● **EXERCISE REQUIREMENTS**
Look for the word "memTiming" in the data below, and copy every line that holds it.

● **GIVEN DATA**
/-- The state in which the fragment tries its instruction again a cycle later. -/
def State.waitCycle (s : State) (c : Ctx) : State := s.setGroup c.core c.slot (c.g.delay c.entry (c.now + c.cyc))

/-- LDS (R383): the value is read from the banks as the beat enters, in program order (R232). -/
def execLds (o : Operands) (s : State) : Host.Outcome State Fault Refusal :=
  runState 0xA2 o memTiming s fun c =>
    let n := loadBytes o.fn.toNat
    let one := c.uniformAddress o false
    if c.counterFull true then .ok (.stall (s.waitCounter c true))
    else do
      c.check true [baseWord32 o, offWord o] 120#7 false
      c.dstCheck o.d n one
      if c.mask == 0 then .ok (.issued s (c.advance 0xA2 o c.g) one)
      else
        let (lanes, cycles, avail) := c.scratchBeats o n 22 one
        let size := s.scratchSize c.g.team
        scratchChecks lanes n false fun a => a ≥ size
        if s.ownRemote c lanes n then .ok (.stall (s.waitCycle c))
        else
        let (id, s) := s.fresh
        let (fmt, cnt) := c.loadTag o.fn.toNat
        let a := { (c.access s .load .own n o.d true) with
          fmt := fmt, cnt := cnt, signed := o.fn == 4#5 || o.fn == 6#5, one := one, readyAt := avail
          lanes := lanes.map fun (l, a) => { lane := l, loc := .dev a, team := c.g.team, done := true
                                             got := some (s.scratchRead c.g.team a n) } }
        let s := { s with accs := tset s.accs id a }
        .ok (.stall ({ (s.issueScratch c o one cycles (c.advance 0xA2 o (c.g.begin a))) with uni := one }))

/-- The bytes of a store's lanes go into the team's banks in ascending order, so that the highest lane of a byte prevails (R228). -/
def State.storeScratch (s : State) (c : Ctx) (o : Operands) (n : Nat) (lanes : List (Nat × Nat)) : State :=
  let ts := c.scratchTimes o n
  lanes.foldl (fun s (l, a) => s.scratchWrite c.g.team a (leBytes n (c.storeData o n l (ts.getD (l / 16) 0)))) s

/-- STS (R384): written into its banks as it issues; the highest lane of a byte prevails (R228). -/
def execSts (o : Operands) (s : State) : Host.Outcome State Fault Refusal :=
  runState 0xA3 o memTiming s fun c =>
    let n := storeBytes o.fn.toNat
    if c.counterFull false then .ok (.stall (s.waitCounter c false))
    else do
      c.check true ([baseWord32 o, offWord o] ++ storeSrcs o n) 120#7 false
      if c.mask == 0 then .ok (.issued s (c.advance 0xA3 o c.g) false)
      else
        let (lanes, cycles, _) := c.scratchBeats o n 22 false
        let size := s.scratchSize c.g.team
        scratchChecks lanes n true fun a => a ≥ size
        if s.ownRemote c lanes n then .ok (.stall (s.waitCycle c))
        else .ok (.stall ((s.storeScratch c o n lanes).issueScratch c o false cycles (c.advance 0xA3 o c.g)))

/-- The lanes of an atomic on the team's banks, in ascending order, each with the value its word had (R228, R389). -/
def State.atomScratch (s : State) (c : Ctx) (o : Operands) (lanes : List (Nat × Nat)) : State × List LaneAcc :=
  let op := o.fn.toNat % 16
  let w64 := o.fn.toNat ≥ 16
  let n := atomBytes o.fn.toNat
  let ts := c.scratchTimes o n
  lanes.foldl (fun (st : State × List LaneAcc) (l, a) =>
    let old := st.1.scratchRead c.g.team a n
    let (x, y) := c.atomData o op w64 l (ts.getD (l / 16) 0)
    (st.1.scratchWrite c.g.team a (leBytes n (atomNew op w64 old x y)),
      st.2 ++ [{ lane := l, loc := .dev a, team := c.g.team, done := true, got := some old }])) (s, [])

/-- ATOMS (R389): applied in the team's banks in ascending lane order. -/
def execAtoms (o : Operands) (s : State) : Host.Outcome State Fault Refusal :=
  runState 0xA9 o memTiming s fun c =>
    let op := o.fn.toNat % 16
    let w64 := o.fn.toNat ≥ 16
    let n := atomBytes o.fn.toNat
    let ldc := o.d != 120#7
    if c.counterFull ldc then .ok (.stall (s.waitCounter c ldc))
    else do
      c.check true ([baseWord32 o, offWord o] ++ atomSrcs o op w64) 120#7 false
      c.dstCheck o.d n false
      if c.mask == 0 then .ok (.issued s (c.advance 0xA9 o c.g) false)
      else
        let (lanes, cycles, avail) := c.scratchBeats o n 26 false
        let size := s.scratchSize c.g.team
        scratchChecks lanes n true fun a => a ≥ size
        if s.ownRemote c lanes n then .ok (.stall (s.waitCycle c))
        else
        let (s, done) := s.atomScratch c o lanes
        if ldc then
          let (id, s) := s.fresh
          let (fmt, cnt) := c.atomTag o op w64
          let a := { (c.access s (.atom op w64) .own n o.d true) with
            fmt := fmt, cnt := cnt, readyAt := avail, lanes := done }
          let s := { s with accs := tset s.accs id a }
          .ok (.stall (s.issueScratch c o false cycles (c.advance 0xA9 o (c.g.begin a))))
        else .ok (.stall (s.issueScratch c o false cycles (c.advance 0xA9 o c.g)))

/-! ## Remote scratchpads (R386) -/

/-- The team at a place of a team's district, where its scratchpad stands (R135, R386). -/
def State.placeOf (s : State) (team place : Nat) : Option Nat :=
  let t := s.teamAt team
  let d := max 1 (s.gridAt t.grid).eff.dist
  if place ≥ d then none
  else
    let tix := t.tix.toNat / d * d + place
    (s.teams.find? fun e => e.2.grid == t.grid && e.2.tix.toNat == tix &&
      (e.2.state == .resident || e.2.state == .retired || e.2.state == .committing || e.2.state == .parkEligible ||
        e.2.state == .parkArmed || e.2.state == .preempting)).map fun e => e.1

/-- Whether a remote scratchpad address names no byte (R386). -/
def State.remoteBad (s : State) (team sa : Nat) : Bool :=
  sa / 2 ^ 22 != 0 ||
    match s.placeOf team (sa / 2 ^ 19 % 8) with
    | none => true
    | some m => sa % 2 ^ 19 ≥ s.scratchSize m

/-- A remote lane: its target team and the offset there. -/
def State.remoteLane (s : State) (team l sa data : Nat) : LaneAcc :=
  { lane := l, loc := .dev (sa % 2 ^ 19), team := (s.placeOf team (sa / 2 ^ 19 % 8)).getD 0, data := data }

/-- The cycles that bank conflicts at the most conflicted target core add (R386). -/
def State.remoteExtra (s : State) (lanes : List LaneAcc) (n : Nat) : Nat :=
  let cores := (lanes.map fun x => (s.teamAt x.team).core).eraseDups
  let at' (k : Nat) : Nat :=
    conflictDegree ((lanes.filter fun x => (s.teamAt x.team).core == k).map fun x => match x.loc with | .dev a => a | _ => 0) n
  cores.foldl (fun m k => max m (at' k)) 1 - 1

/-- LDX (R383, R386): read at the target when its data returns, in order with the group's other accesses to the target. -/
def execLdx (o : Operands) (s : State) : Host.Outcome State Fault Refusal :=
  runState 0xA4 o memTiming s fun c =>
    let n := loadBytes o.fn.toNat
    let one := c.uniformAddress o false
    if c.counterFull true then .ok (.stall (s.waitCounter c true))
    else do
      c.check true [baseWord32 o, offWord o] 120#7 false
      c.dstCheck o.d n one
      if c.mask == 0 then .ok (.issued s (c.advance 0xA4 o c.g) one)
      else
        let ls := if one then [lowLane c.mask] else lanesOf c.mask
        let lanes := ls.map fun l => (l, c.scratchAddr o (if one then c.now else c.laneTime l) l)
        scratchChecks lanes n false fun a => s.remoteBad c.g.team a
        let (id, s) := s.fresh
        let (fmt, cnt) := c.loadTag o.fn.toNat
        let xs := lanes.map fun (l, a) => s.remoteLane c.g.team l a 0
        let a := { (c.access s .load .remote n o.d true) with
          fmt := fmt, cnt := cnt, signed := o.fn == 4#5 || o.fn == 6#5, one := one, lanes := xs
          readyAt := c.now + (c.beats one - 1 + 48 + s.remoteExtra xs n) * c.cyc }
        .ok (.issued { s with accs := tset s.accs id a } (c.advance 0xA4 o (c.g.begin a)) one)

● **EXERCISE RESULT**
  runState 0xA2 o memTiming s fun c =>
  runState 0xA3 o memTiming s fun c =>
  runState 0xA9 o memTiming s fun c =>
  runState 0xA4 o memTiming s fun c =>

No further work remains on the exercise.